What this task involves
Among the entries below, how many lines include "portDefault"? Answer with the number only.

Saved data entries
-- ==== Sys2Proof/Machine/FabOps.lean ====
section
/-! DEFINITION. The Vexoc fabric's shared operations: addresses, routing and detours (R340, R350 to R353), packet
headers and sealing (R348, R349, R363), slots (R355, R356), ports' queues (R366), and remote requests from their
start to their end (R357, R362, R404). -/

namespace Sys2Proof.Machine

/-! ### Addresses and ports -/

/-- Coordinate of a device address: axis 0 X, 1 Y, 2 Z (R341). -/
def coord (a axis : Nat) : Nat := bitsAt a (8 * axis) 8

def setCoord (a axis v : Nat) : Nat := putBits a (8 * axis) 8 v

def State.ownDev (s : State) : Nat := s.fld (Reg.FAB_DEV_ADDR 20) 0 24
def State.dimSize (s : State) (axis : Nat) : Nat := s.fld (Reg.FAB_DIMS 20) (8 * axis) 8 + 1
/-- EXPRESS_AXIS; 3 none. -/
def State.expressAxis (s : State) : Nat := s.fld (Reg.FAB_DIMS 20) 24 2

/-- Whether a device address lies inside FAB_DIMS (R350). -/
def State.devInDims (s : State) (a : Nat) : Bool :=
  [0, 1, 2].all fun x => decide (coord a x < s.dimSize x)

def portDie (p : Nat) : Nat := 20 + p / 2
def portIx (p : Nat) : Nat := p % 2
def State.portCfg (s : State) (p lo w : Nat) : Nat := s.fld (Reg.PORT_CFG (portDie p) (portIx p)) lo w
def State.portFld (s : State) (p lo w : Nat) : Nat := s.fld (Reg.PORT_STATUS (portDie p) (portIx p)) lo w
def State.setPortFld (s : State) (p lo w v : Nat) : State :=
  s.setFld (Reg.PORT_STATUS (portDie p) (portIx p)) lo w v

/-- Port states (Table 12-3). -/
def portDisabled : Nat := 0
def portDetect : Nat := 1
def portTrain : Nat := 2
def portAlign : Nat := 3
def portNegotiate : Nat := 4
def portActive : Nat := 5
def portRetrain : Nat := 6
def portFailed : Nat := 7

def State.portState (s : State) (p : Nat) : Nat := s.portFld p 0 3
def State.routeFail (s : State) (p : Nat) : Bool := decide (s.portFld p 3 1 = 1)

def portDefault : Nat → PortX := fun _ => PortX.zero
def State.portX (s : State) (p : Nat) : PortX := mget portDefault s.fab.ports p
def State.onFab (s : State) (f : FabState → FabState) : State := { s with fab := f s.fab }
def State.setPortX (s : State) (p : Nat) (x : PortX) : State :=
  s.onFab fun f => { f with ports := mset portDefault f.ports p x }

/-- A step of ±1 or ±2 along an axis, modulo its size. -/
def State.stepCoord (s : State) (a axis : Nat) (plus : Bool) (n : Nat) : Nat :=
  let z := s.dimSize axis
  setCoord a axis ((coord a axis + (if plus then n else z * n - n)) % z)

/-- The device that Table 12-1 cables to a port; none for an axis of size 1 or an unused express port. -/
def State.neighbour (s : State) (p : Nat) : Option Nat :=
  let plus := decide (p % 2 = 0)
  if p < 6 then if s.dimSize (p / 2) = 1 then none else some (s.stepCoord s.ownDev (p / 2) plus 1)
  else if s.expressAxis = 3 then none else some (s.stepCoord s.ownDev s.expressAxis plus 2)

/-! ### Routing (R350 to R352) -/

/-- Where a packet goes at this device. -/
inductive Route where
  | here
  | out (port vsub : Nat) (dl det : Bool)
  | unreachable (port : Nat)
  deriving DecidableEq, Repr

/-- The first axis on which two addresses differ. -/
def turnAxis (a b : Nat) : Option Nat := [0, 1, 2].find? fun x => decide (coord a x ≠ coord b x)

/-- Whether n steps from coordinate c cross the dateline of a ring of size z (R351). -/
def crosses (c z n : Nat) (plus : Bool) : Bool := if plus then decide (z ≤ c + n) else decide (c < n)

/-- The hop of a packet for `dst` that came in along `inAxis` with DL and DETOUR. -/
def State.route (s : State) (dst : Nat) (inAxis : Option Nat) (dl det : Bool) : Route :=
  let own := s.ownDev
  match turnAxis own dst with
  | none => .here
  | some x =>
    let z := s.dimSize x
    let c := coord own x
    let d := (coord dst x + z - c) % z
    let plus := decide (d ≤ z - d)
    let dist := if plus then d else z - d
    let stay := decide (inAxis = some x)
    let dl0 := stay && dl
    let det0 := stay && det
    let p := 2 * x + (if plus then 0 else 1)
    if s.routeFail p then
      let ep := if plus then 6 else 7
      if s.expressAxis = x ∧ 2 ≤ dist ∧ !det0 ∧ s.portState ep = portActive then
        .out ep 2 (dl0 || crosses c z 2 plus) true
      else .unreachable p
    else
      let dl' := dl0 || crosses c z 1 plus
      .out p (if dl' then 1 else 0) dl' det0

/-- Axis along which a packet arrives at a port. -/
def State.portAxis (s : State) (p : Nat) : Nat := if p < 6 then p / 2 else s.expressAxis

/-- The first valid alias of a destination (R353). -/
def State.alias_ (s : State) (dev : Nat) : Nat :=
  let hit := (List.range 16).find? fun a =>
    decide (s.fld (Reg.FAB_ALIAS 20 a) 48 1 = 1) && decide (s.fld (Reg.FAB_ALIAS 20 a) 0 24 = dev)
  match hit with
  | some a => s.fld (Reg.FAB_ALIAS 20 a) 24 24
  | none => dev

/-! ### Packets -/

/-- A packet header (Table 12-6). `lenOrKind` is word 3 [31:24]: the length of a READ_REQ in 32-byte units. -/
structure PktHdr where
  type : Nat
  cls : Nat
  vsub : Nat
  dl : Bool
  det : Bool
  last : Bool
  len : Nat
  dst : Nat
  dbay : Nat
  sbay : Nat
  src : Nat
  key : Nat
  job : Nat
  age : Nat
  units : Nat
  addr : Nat
  seq : Nat
  deriving DecidableEq, Repr

def b2n (b : Bool) (n : Nat) : Nat := if b then n else 0

/-- Words 0 to 6 and the low half of word 7, as 30 bytes. -/
def PktHdr.bytes30 (h : PktHdr) : List Nat :=
  wordBytes [h.type + h.cls * 16 + h.vsub * 64 + b2n h.dl 256 + b2n h.det 512 + b2n h.last 1024 + h.len * 2 ^ 19,
    h.dst + h.dbay * 2 ^ 24 + h.sbay * 2 ^ 28, h.src + h.key * 2 ^ 24, h.job + h.age * 2 ^ 16 + h.units * 2 ^ 24,
    h.addr % 2 ^ 32, h.addr / 2 ^ 32, h.seq % 2 ^ 32] ++ bytesLE 2 (h.seq / 2 ^ 32)

/-- The 32 bytes with the HCRC of R348. -/
def PktHdr.bytes (h : PktHdr) : List Nat := h.bytes30 ++ bytesLE 2 (crc16 h.bytes30)

/-- The header that 32 bytes hold, and whether its HCRC is right. -/
def parseHdr (bs : List Nat) : PktHdr × Bool :=
  let w := bytesToWords 8 bs
  let f (i lo n : Nat) : Nat := bitsAt (w.getD i 0) lo n
  (⟨f 0 0 4, f 0 4 2, f 0 6 2, decide (f 0 8 1 = 1), decide (f 0 9 1 = 1), decide (f 0 10 1 = 1), f 0 19 13,
    f 1 0 24, f 1 24 4, f 1 28 4, f 2 0 24, f 2 24 8, f 3 0 16, f 3 16 8, f 3 24 8, f 4 0 32 + f 5 0 32 * 2 ^ 32,
    f 6 0 32 + f 7 0 16 * 2 ^ 32⟩, decide (crc16 (bs.take 30) = f 7 16 16) && decide (32 ≤ bs.length))

/-- Additional data of R363: mutable fields and HCRC zero. -/
def PktHdr.ad (h : PktHdr) : List Nat :=
  { h with vsub := 0, dl := false, det := false, age := 0 }.bytes30 ++ [0, 0]

/-- IV of R363. -/
def PktHdr.iv (h : PktHdr) : List Nat := bytesBE 12 (h.src * 2 ^ 72 + h.sbay * 2 ^ 68 + h.seq)

/-! ### Job keys (R402, Table 14-5) -/

def keysDefault : Nat → BayKeys := fun _ => BayKeys.none
def State.bayKeys (s : State) (b : Nat) : BayKeys := mget keysDefault s.sec.keys b
def State.onSec (s : State) (f : SecState → SecState) : State := { s with sec := f s.sec }
def State.setBayKeys (s : State) (b : Nat) (k : BayKeys) : State :=
  s.onSec fun x => { x with keys := mset keysDefault x.keys b k }

/-- The bay's seal nonce lapses (R399). -/
def State.lapseNonce (s : State) (b : Nat) : State :=
  (s.setBayKeys b { s.bayKeys b with nonce := none }).setFld (Reg.BAY_SEC b) 2 1 0

def State.bayJob (s : State) (b : Nat) : Nat := s.fld (Reg.BAY_SEC b) 16 16
def State.txGen (s : State) (b : Nat) : Nat := s.fld (Reg.BAY_SEC b) 4 8

/-- ASCII bytes of a string. -/
def ascii (t : String) : List Nat := t.toList.map Char.toNat

/-- HKDF-Expand under the job master key (R402). -/
def BayKeys.expand (k : BayKeys) (info : List Nat) (n : Nat) : List Nat :=
  match k.jmk with
  | some j => hkdfExpand (hmac384 (List.replicate 48 0) j) info n
  | Option.none => []

/-- K_LINK(g): bytes 0 to 31 seal REQ and COLL, bytes 32 to 63 RSP. -/
def State.linkKey (s : State) (b g : Nat) (rsp : Bool) : List Nat :=
  let k := s.bayKeys b
  let all := k.expand (ascii "link" ++ bytesBE 2 (s.bayJob b) ++ bytesBE 4 k.epoch ++ [g]) 64
  if rsp then all.drop 32 else all.take 32

/-- A sealed packet: header, ciphertext, tag (R348, R363). -/
def State.sealPkt (s : State) (b : Nat) (h : PktHdr) (payload : List Nat) : List Byte :=
  let r := gcmSeal (s.linkKey b h.key (decide (h.cls = 1))) h.iv h.ad payload
  (h.bytes ++ r.1 ++ bytesBE 16 r.2).map (BitVec.ofNat 8)

/-- Opening of an arriving packet under the key its KEY_ID selects (R404, R405). -/
def State.openPkt (s : State) (b : Nat) (h : PktHdr) (bs : List Byte) : Option (List Nat) :=
  let ns := bs.map BitVec.toNat
  gcmOpen (s.linkKey b h.key (decide (h.cls = 1))) h.iv h.ad ((ns.drop 32).take h.len)
    (ofBytesBE ((ns.drop (32 + h.len)).take 16))

/-- A packet with its mutable fields changed, its HCRC recomputed (R349). -/
def rehead (h : PktHdr) (bs : List Byte) : List Byte := h.bytes.map (BitVec.ofNat 8) ++ bs.drop 32

/-! ### Slots and sending -/

/-- The job owns a slot of the port (R355). -/
def State.ownsSlot (s : State) (p job : Nat) : Bool :=
  (List.range 64).any fun i =>
    let v := s.reg (Reg.SLOT (portDie p) (portIx p) i)
    decide (bitsAt v 16 1 = 1) && decide (bitsAt v 0 16 = job)

/-- Flits that a packet's bytes take (R347: slots of 124 bytes). -/
def flitsOf (bs : List Byte) : Nat := (bs.length + 123) / 124

/-- A packet leaves on an ACTIVE port, kept for replay until it is acknowledged; it waits in the port's queue
while the link is lost (R364, R366). -/
def State.portPut (s : State) (p : Nat) (bs : List Byte) : State :=
  let x := s.portX p
  if s.portState p = portActive then
    let tx := (x.tx + flitsOf bs) % 4096
    (s.setPortX p { x with tx := tx, retry := x.retry ++ [(tx, bs)] }).emit (.fabric p bs)
  else s.setPortX p { x with held := x.held ++ [bs] }

/-! ### Remote requests (R357) -/

/-- Status codes of class 0x05 carry the device and the port in DETAIL0 (R372); class 0x06 the peer (R422). -/
def fabDetail0 (st dev dbay port : Nat) : Nat :=
  if St.cls st = 5 then dev + port * 2 ^ 24 else if St.cls st = 6 then dev + dbay * 2 ^ 24 else 0

def FabReq.is (r : FabReq) (b g q : Nat) : Bool := decide (r.bay = b) && decide (r.gen = g) && decide (r.seq = q)

def State.setReq (s : State) (r : FabReq) : State :=
  s.onFab fun f => { f with reqs := f.reqs.map fun x => if x.is r.bay r.gen r.seq then r else x }

/-- The end of a request; its owner hears of it when the device next settles. -/
def State.endReq (s : State) (r : FabReq) (st d1 : Nat) (data : List Byte) : State :=
  s.setReq { r with st := .ended st (fabDetail0 st r.dev r.dbay r.port) d1 data }

def FabReq.hdr (s : State) (r : FabReq) : PktHdr :=
  let n := r.data.length
  ⟨if r.kind = 3 then 6 else if r.kind = 2 then 5 else r.kind, if r.kind = 3 then 2 else 0, 0, false, false, r.last, if r.kind = 1 then 0 else n,
    s.alias_ r.dev, r.dbay, r.bay, s.ownDev, r.gen, s.bayJob r.bay, min 255 r.tries,
    if r.kind = 1 then (r.len + 31) / 32 else 0, r.addr, r.seq⟩

/-- Whether the answer of a request is still awaited. -/
def FabReq.open_ (r : FabReq) : Bool :=
  match r.st with
  | .sent => true
  | .backoff => true
  | _ => false

/-- Response space of the bay's part on an edge die that its reads hold: 16 KiB for each fabric slot (R357). -/
def State.rspUsed (s : State) (b e : Nat) : Nat :=
  ((s.fab.reqs.filter fun r => decide (r.bay = b) && decide (r.kind = 1) && decide (r.port / 2 = e) && r.open_).map
    (·.len)).foldl (· + ·) 0

/-- The attempt is sent on the wire (R350 to R356, R362). -/
def State.transmit (s : State) (r : FabReq) : State :=
  let h := r.hdr s
  if !s.devInDims h.dst then s.endReq r St.UNREACHABLE 0 []
  else
    match s.route h.dst none false false with
    | .here => s.endReq r St.UNREACHABLE 0 []
    | .unreachable p => s.endReq { r with port := p } St.UNREACHABLE 0 []
    | .out p v dl det =>
      let r' := { r with port := p }
      if !s.ownsSlot p h.job then
        (s.count (Reg.PORT_NOSLOT_CNT (portDie p) (portIx p)) 1).endReq r' St.NO_SLOT s.ownDev []
      else if r.kind = 1 ∧ 16384 * s.share r.bay 3 < s.rspUsed r.bay (p / 2) + r.len then
        s.setReq { r' with st := .waiting }
      else
        let pkt := s.sealPkt r.bay { h with vsub := v, dl := dl, det := det } (r.data.map BitVec.toNat)
        ((s.setReq { r' with st := .sent }).portPut p pkt).count64
          (Reg.PORT_TX_BYTES (portDie p) (portIx p)) r.data.length

/-- A new request of bay b: it takes the next SEQ of the bay's generation (R357, R404) and is sent. -/
def State.remote (s : State) (owner : FabFor) (b dev dbay kind addr : Nat) (data : List Byte) (len : Nat) (last : Bool) :
    State :=
  let q := s.fld (Reg.BAY_TX_SEQ b) 0 48
  let r : FabReq := ⟨b, s.txGen b, q, dev, dbay, kind, addr, data, len, last, 0, 0, owner, .waiting⟩
  if q = 2 ^ 48 - 1 then
    (s.onFab fun f => { f with reqs := f.reqs ++ [r] }).endReq r St.KEY_EXHAUSTED 0 []
  else
    let s1 := s.setReg (Reg.BAY_TX_SEQ b) (q + 1)
    let s2 := if 2 ^ 47 ≤ q + 1 then s1.setFld (Reg.BAY_SEC b) 3 1 1 else s1
    (s2.onFab fun f => { f with reqs := f.reqs ++ [r] }).transmit r

/-- Requests that waited for response space are tried again, in order. -/
def State.retryWaiting (s : State) : State :=
  s.forAll (s.fab.reqs.filter fun r => decide (r.st = .waiting)) fun s r => s.transmit r

/-- A range split into packets of at most 4,096 bytes: offset, length, and whether it is the last. -/
def packetCuts (n : Nat) : List (Nat × Nat × Bool) :=
  (List.range ((n + 4095) / 4096)).map fun i => (4096 * i, min 4096 (n - 4096 * i), decide (n ≤ 4096 * (i + 1)))

/-- A write of bytes to a bay range on another device (R357). -/
def State.remoteWrite (s : State) (owner : FabFor) (b dev dbay addr : Nat) (bs : List Byte) : State :=
  s.forAll (packetCuts bs.length) fun s c =>
    s.remote owner b dev dbay 0 (addr + c.1) ((bs.drop c.1).take c.2.1) c.2.1 c.2.2

/-- Payload of a SIGNAL: EVENT, OP and VALUE (Table 12-7). -/
def signalBytes (e : Nat) (op v : Nat) : List Byte := leBytes 8 (e + op * 2 ^ 10 + v % 2 ^ 48 * 2 ^ 16)

def State.remoteSignal (s : State) (owner : FabFor) (b dev dbay e op v : Nat) : State :=
  s.remote owner b dev dbay 2 0 (signalBytes e op v) 8 true

/-- Requests of an owner, and whether they have all ended. -/
def State.reqsOf (s : State) (o : FabFor) : List FabReq := s.fab.reqs.filter fun r => decide (r.owner = o)

def FabReq.done (r : FabReq) : Bool :=
  match r.st with
  | .ended .. => true
  | _ => false

/-- Status of the first request that failed, with its details. -/
def firstFailed (rs : List FabReq) : Option (Nat × Nat × Nat) :=
  rs.findSome? fun r =>
    match r.st with
    | .ended st d0 d1 _ => if st = 0 then none else some (st, d0, d1)
    | _ => none

def State.dropReqs (s : State) (p : FabReq → Bool) : State :=
  s.onFab fun f => { f with reqs := f.reqs.filter fun r => !p r }

end Sys2Proof.Machine
end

Answer box
3